* _Your goal_: For the word "hkind", state the number of lines in the data that contain it, and nothing else.

* _Extracted data_:
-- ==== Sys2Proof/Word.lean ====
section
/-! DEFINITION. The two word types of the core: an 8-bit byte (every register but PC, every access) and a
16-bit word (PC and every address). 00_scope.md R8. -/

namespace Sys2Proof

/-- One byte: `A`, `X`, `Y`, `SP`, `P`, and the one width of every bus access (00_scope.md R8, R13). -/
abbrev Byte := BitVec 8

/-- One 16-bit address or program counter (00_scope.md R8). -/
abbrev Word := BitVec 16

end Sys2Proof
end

==

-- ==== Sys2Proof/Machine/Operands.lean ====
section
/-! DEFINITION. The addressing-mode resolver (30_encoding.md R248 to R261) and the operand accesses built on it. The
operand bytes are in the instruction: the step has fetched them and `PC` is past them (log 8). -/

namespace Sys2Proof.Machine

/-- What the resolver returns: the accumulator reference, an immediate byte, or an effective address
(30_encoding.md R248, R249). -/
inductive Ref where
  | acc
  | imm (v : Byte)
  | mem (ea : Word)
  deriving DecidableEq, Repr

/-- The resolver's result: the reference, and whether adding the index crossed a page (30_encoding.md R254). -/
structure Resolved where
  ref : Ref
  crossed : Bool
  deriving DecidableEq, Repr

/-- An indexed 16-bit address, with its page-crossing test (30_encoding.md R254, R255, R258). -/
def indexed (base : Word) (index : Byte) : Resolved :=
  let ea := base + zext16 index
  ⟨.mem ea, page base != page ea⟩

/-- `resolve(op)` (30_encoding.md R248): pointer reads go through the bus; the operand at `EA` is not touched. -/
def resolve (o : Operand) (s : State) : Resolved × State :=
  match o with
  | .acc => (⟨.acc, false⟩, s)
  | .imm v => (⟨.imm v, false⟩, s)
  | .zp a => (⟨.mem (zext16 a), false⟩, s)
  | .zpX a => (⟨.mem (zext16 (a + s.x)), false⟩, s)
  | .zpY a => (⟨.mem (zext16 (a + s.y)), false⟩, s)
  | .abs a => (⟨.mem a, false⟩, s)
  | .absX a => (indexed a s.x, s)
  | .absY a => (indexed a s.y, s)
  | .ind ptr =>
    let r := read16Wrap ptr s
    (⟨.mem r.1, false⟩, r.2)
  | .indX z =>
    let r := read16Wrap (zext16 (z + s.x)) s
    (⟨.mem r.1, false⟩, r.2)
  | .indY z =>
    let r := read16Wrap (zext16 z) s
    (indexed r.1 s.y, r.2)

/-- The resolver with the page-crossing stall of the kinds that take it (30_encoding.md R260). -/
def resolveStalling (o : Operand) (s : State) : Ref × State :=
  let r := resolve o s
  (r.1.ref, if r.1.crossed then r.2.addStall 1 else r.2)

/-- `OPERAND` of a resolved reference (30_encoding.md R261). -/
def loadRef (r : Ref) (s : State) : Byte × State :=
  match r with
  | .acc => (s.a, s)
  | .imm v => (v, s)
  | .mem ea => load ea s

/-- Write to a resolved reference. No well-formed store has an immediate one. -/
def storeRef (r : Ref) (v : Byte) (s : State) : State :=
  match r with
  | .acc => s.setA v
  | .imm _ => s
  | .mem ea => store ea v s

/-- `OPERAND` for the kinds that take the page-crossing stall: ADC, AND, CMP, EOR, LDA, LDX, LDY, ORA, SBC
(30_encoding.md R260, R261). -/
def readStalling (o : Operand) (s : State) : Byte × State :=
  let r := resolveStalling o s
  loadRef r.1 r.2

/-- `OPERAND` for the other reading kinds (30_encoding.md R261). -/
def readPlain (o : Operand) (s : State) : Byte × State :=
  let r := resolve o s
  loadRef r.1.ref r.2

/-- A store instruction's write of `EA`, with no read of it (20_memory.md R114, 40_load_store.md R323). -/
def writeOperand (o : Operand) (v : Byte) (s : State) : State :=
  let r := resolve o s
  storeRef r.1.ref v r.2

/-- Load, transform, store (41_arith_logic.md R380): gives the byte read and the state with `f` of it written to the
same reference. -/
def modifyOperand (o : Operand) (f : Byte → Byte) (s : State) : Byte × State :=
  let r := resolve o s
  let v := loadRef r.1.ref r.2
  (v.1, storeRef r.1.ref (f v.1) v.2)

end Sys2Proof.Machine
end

...

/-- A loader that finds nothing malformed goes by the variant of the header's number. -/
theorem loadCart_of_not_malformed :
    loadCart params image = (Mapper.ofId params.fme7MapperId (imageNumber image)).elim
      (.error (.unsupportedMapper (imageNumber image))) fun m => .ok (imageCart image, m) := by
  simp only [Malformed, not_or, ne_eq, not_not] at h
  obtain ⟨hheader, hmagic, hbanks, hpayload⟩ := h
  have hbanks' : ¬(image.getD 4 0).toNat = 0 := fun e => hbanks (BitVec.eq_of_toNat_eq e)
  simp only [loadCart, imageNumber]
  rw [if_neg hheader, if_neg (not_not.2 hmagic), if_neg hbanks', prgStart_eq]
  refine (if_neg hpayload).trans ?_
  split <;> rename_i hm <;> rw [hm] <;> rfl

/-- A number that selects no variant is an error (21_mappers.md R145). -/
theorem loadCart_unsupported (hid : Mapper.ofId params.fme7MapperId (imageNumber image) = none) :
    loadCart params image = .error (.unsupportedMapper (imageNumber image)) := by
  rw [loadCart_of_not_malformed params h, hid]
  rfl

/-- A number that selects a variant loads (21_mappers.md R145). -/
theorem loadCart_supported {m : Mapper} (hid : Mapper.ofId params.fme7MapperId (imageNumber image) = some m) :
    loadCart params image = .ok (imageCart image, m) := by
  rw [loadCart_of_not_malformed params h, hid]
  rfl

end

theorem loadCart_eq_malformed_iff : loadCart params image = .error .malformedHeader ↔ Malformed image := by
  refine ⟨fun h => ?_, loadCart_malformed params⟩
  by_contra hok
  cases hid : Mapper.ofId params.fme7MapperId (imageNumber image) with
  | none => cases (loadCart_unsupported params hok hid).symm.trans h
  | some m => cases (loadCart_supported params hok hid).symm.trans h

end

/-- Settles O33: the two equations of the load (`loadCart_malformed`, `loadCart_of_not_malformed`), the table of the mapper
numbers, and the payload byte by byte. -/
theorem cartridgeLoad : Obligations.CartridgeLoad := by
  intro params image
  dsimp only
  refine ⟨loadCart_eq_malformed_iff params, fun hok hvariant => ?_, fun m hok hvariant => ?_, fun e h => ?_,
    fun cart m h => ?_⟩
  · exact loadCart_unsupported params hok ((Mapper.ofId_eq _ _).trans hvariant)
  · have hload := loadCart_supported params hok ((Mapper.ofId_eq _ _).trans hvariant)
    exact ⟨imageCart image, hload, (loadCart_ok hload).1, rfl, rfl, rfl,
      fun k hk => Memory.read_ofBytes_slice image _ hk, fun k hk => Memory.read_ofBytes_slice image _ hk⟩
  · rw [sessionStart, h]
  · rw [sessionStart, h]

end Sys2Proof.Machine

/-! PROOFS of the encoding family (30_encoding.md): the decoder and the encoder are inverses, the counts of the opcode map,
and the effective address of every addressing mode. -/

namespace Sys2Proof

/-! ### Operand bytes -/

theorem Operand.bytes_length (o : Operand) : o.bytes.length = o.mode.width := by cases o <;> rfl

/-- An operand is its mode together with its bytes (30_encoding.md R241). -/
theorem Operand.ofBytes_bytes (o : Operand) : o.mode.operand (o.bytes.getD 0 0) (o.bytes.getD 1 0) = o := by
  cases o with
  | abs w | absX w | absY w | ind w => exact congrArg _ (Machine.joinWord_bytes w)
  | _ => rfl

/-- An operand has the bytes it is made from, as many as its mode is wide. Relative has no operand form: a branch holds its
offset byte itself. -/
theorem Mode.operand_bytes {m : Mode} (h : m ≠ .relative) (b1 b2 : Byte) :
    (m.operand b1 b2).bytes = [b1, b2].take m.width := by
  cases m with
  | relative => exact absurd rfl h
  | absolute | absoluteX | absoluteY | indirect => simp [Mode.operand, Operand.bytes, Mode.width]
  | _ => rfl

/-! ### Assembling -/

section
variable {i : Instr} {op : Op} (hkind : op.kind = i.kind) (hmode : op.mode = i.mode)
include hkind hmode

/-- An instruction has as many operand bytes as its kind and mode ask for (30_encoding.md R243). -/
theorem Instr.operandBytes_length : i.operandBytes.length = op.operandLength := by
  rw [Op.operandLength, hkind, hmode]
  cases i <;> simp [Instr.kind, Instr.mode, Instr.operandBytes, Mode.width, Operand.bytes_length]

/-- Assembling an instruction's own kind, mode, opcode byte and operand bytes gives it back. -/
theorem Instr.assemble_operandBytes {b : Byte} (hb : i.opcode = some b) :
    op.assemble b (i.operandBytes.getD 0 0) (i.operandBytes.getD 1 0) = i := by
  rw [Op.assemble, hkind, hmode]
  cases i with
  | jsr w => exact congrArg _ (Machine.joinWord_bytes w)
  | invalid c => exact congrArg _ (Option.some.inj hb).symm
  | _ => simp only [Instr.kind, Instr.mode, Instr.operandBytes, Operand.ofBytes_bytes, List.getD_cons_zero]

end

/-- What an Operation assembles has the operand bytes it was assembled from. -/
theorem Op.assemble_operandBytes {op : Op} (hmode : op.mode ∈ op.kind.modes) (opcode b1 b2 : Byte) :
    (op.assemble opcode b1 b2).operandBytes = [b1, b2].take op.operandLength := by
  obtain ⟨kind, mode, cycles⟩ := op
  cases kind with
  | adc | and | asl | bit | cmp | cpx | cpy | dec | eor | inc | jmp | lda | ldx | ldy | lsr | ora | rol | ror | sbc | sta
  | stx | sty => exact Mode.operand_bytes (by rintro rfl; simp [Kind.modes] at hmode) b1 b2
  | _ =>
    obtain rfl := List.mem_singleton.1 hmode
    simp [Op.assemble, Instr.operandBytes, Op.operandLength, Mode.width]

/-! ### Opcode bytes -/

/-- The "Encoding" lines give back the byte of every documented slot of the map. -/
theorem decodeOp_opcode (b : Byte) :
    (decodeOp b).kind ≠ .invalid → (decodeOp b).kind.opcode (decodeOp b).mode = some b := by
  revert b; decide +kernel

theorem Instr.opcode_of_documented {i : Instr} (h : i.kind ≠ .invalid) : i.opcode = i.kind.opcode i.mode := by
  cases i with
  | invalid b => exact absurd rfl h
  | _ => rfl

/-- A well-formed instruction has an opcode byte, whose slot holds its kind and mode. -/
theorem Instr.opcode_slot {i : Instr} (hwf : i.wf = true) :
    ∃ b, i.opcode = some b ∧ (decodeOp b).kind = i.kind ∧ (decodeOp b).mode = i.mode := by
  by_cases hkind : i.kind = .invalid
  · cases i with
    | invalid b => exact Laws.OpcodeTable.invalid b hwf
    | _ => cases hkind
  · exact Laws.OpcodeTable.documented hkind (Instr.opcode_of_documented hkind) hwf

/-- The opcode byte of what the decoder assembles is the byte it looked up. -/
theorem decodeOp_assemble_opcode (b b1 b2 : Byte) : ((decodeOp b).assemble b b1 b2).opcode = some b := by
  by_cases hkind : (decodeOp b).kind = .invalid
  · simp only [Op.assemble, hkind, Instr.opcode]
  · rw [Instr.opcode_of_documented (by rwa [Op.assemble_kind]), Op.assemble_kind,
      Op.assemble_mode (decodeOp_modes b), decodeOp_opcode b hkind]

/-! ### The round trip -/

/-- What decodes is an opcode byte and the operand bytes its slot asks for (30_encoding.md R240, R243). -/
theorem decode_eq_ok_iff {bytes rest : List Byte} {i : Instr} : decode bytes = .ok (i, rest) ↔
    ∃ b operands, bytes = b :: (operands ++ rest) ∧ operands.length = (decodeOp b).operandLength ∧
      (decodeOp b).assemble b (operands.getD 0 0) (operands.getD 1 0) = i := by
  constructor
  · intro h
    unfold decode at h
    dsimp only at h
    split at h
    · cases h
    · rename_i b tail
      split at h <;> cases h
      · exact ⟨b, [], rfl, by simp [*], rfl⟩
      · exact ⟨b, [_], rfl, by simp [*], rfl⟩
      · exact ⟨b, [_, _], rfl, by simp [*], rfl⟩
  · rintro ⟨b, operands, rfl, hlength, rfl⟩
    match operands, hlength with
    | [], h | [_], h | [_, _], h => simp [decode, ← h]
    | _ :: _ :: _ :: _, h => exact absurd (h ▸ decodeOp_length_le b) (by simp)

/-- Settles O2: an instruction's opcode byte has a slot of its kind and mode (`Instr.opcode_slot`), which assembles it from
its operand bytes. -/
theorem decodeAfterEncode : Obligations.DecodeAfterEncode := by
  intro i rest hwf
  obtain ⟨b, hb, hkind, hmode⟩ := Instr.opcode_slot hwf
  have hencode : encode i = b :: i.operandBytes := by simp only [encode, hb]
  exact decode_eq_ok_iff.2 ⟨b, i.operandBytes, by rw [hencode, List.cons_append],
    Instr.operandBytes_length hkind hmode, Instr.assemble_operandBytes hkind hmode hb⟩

* _Finished exercise_: 12